Each entry needs to be repeated exactly, with nothing added or removed.

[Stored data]
----------

-- ==== Sys2Proof/Machine/Interlock.lean ====
section
/-! DEFINITION. The Face Interlock's own events (chapter 8): the proving conditions, the census, and the pending
request for MAINTENANCE. -/

namespace Sys2Proof.Machine

/-- R154: FI updates a proving condition and recomputes proving; a change of proving latches PROVING_CHANGE. -/
def fiUpdate (f : Face) (g : Conditions → Conditions) (s : State) : State :=
  let c := g (s.face f).fi.conditions
  let s1 := s.modFi f fun x => { x with conditions := c, proving := c.all }
  if c.all = (s.face f).fi.proving then s1 else s1.latch f .provingChange

/-- R154, condition 2. -/
def fiSecure (f : Face) (s : State) : State := fiUpdate f (fun c => { c with secure := s.allSecure f }) s

/-- R154, condition 3, at a face presence change (R112). -/
def fiPresence (f : Face) (s : State) : State := fiUpdate f (fun c => { c with noPresence := !s.facePresence f }) s

/-- R154, condition 4, at a face release change (R134). -/
def fiRelease (f : Face) (s : State) : State := fiUpdate f (fun c => { c with noRelease := !s.releaseStanding f }) s

/-- R154, condition 5, at a change of the line reported by the BLC. -/
def fiLine (f : Face) (s : State) : State := fiUpdate f (fun c => { c with line := s.lineProves f }) s

/-- R154, condition 6. -/
def fiNodes (f : Face) (s : State) : State := fiUpdate f (fun c => { c with nodes := s.nodesReachable f }) s

/-- R154, condition 1: the face takes a mode, and FI latches MODE_DONE (R152). -/
def fiEnterMode (f : Face) (m : Mode) (s : State) : State :=
  (fiUpdate f (fun c => { c with mode := m.proves }) (s.modFi f fun x => { x with mode := m })).latch f .modeDone

/-- The mode that the panel key calls for at the end of the census (R141, R149). -/
def keyMode (keyOn : Bool) : Mode := if keyOn then .manual else .normal

/-- R141, R149: FI ends STARTING, or a stored STARTING, where both census conditions hold. -/
def fiCensus (f : Face) (s : State) : State :=
  let fi := (s.face f).fi
  if fi.censusPass && s.surveyed f then
    match fi.mode, fi.stored with
    | .starting, _ => fiEnterMode f (keyMode fi.keyOn) s
    | .evacuation, some .starting =>
        (s.modFi f fun x => { x with stored := some (keyMode x.keyOn) }).latch f .modeDone
    | _, _ => s
  else s

/-- R144: both conditions of entry to MAINTENANCE. -/
def maintenanceReady (f : Face) (s : State) : Bool := (s.face f).berth.state == .vacant && s.allSecure f

/-- R144: FI tests a pending request and grants it where both conditions of entry hold. -/
def fiRequest (f : Face) (s : State) : State :=
  if (s.face f).fi.request.isSome && maintenanceReady f s then
    fiEnterMode f .maintenance (s.modFi f fun x => { x with request := none })
  else s

/-- R141, R144, R154: DS hands FI a bay state change. A change that ends the census and also grants a pending request ends
the census first: the model's choice (log entry 4). -/
def fiBayState (f : Face) (s : State) : State := fiRequest f (fiCensus f (fiSecure f s))

/-- R144, R154: DS hands FI a change of lock confirmed. -/
def fiLock (f : Face) (s : State) : State := fiRequest f (fiSecure f s)

/-- R141, R154: DS hands FI a change of a bay's isolated flag. -/
def fiIsolated (f : Face) (s : State) : State := fiCensus f (fiNodes f s)

/-- R141, R154: the BLC hands FI an entry of a node to LOST or a return from it. -/
def fiNode (f : Face) (s : State) : State := fiCensus f (fiNodes f s)

/-- R144: BC hands FI a berth state change. -/
def fiBerth (f : Face) (s : State) : State := fiRequest f s

/-- R142: the BLC hands FI a pass end. -/
def fiPassEnd (f : Face) (s : State) : State :=
  let fi := (s.face f).fi
  let counts := fi.mode == .starting || (fi.mode == .evacuation && fi.stored == some .starting)
  fiCensus f (if counts then s.modFi f fun x => { x with censusPass := true } else s)

/-- R146: a pending request is abandoned with its deadline, and MODE_ABANDONED is latched. -/
def fiAbandon (f : Face) (s : State) : State :=
  if (s.face f).fi.request.isSome then (s.modFi f fun x => { x with request := none }).latch f .modeAbandoned else s

/-- R144: a request is stored and its mode transition deadline armed. -/
def fiPend (f : Face) (s : State) : State :=
  s.modFi f fun x => { x with request := some ⟨s.now, s.after (s.face f).config.modeTransition⟩ }

end Sys2Proof.Machine
end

----------

Answer section:
-- ==== Sys2Proof/Machine/Interlock.lean ====
section
/-! DEFINITION. The Face Interlock's own events (chapter 8): the proving conditions, the census, and the pending
request for MAINTENANCE. -/

namespace Sys2Proof.Machine

/-- R154: FI updates a proving condition and recomputes proving; a change of proving latches PROVING_CHANGE. -/
def fiUpdate (f : Face) (g : Conditions → Conditions) (s : State) : State :=
  let c := g (s.face f).fi.conditions
  let s1 := s.modFi f fun x => { x with conditions := c, proving := c.all }
  if c.all = (s.face f).fi.proving then s1 else s1.latch f .provingChange

/-- R154, condition 2. -/
def fiSecure (f : Face) (s : State) : State := fiUpdate f (fun c => { c with secure := s.allSecure f }) s

/-- R154, condition 3, at a face presence change (R112). -/
def fiPresence (f : Face) (s : State) : State := fiUpdate f (fun c => { c with noPresence := !s.facePresence f }) s

/-- R154, condition 4, at a face release change (R134). -/
def fiRelease (f : Face) (s : State) : State := fiUpdate f (fun c => { c with noRelease := !s.releaseStanding f }) s

/-- R154, condition 5, at a change of the line reported by the BLC. -/
def fiLine (f : Face) (s : State) : State := fiUpdate f (fun c => { c with line := s.lineProves f }) s

/-- R154, condition 6. -/
def fiNodes (f : Face) (s : State) : State := fiUpdate f (fun c => { c with nodes := s.nodesReachable f }) s

/-- R154, condition 1: the face takes a mode, and FI latches MODE_DONE (R152). -/
def fiEnterMode (f : Face) (m : Mode) (s : State) : State :=
  (fiUpdate f (fun c => { c with mode := m.proves }) (s.modFi f fun x => { x with mode := m })).latch f .modeDone

/-- The mode that the panel key calls for at the end of the census (R141, R149). -/
def keyMode (keyOn : Bool) : Mode := if keyOn then .manual else .normal

/-- R141, R149: FI ends STARTING, or a stored STARTING, where both census conditions hold. -/
def fiCensus (f : Face) (s : State) : State :=
  let fi := (s.face f).fi
  if fi.censusPass && s.surveyed f then
    match fi.mode, fi.stored with
    | .starting, _ => fiEnterMode f (keyMode fi.keyOn) s
    | .evacuation, some .starting =>
        (s.modFi f fun x => { x with stored := some (keyMode x.keyOn) }).latch f .modeDone
    | _, _ => s
  else s

/-- R144: both conditions of entry to MAINTENANCE. -/
def maintenanceReady (f : Face) (s : State) : Bool := (s.face f).berth.state == .vacant && s.allSecure f

/-- R144: FI tests a pending request and grants it where both conditions of entry hold. -/
def fiRequest (f : Face) (s : State) : State :=
  if (s.face f).fi.request.isSome && maintenanceReady f s then
    fiEnterMode f .maintenance (s.modFi f fun x => { x with request := none })
  else s

/-- R141, R144, R154: DS hands FI a bay state change. A change that ends the census and also grants a pending request ends
the census first: the model's choice (log entry 4). -/
def fiBayState (f : Face) (s : State) : State := fiRequest f (fiCensus f (fiSecure f s))

/-- R144, R154: DS hands FI a change of lock confirmed. -/
def fiLock (f : Face) (s : State) : State := fiRequest f (fiSecure f s)

/-- R141, R154: DS hands FI a change of a bay's isolated flag. -/
def fiIsolated (f : Face) (s : State) : State := fiCensus f (fiNodes f s)

/-- R141, R154: the BLC hands FI an entry of a node to LOST or a return from it. -/
def fiNode (f : Face) (s : State) : State := fiCensus f (fiNodes f s)

/-- R144: BC hands FI a berth state change. -/
def fiBerth (f : Face) (s : State) : State := fiRequest f s

/-- R142: the BLC hands FI a pass end. -/
def fiPassEnd (f : Face) (s : State) : State :=
  let fi := (s.face f).fi
  let counts := fi.mode == .starting || (fi.mode == .evacuation && fi.stored == some .starting)
  fiCensus f (if counts then s.modFi f fun x => { x with censusPass := true } else s)

/-- R146: a pending request is abandoned with its deadline, and MODE_ABANDONED is latched. -/
def fiAbandon (f : Face) (s : State) : State :=
  if (s.face f).fi.request.isSome then (s.modFi f fun x => { x with request := none }).latch f .modeAbandoned else s

/-- R144: a request is stored and its mode transition deadline armed. -/
def fiPend (f : Face) (s : State) : State :=
  s.modFi f fun x => { x with request := some ⟨s.now, s.after (s.face f).config.modeTransition⟩ }

end Sys2Proof.Machine
end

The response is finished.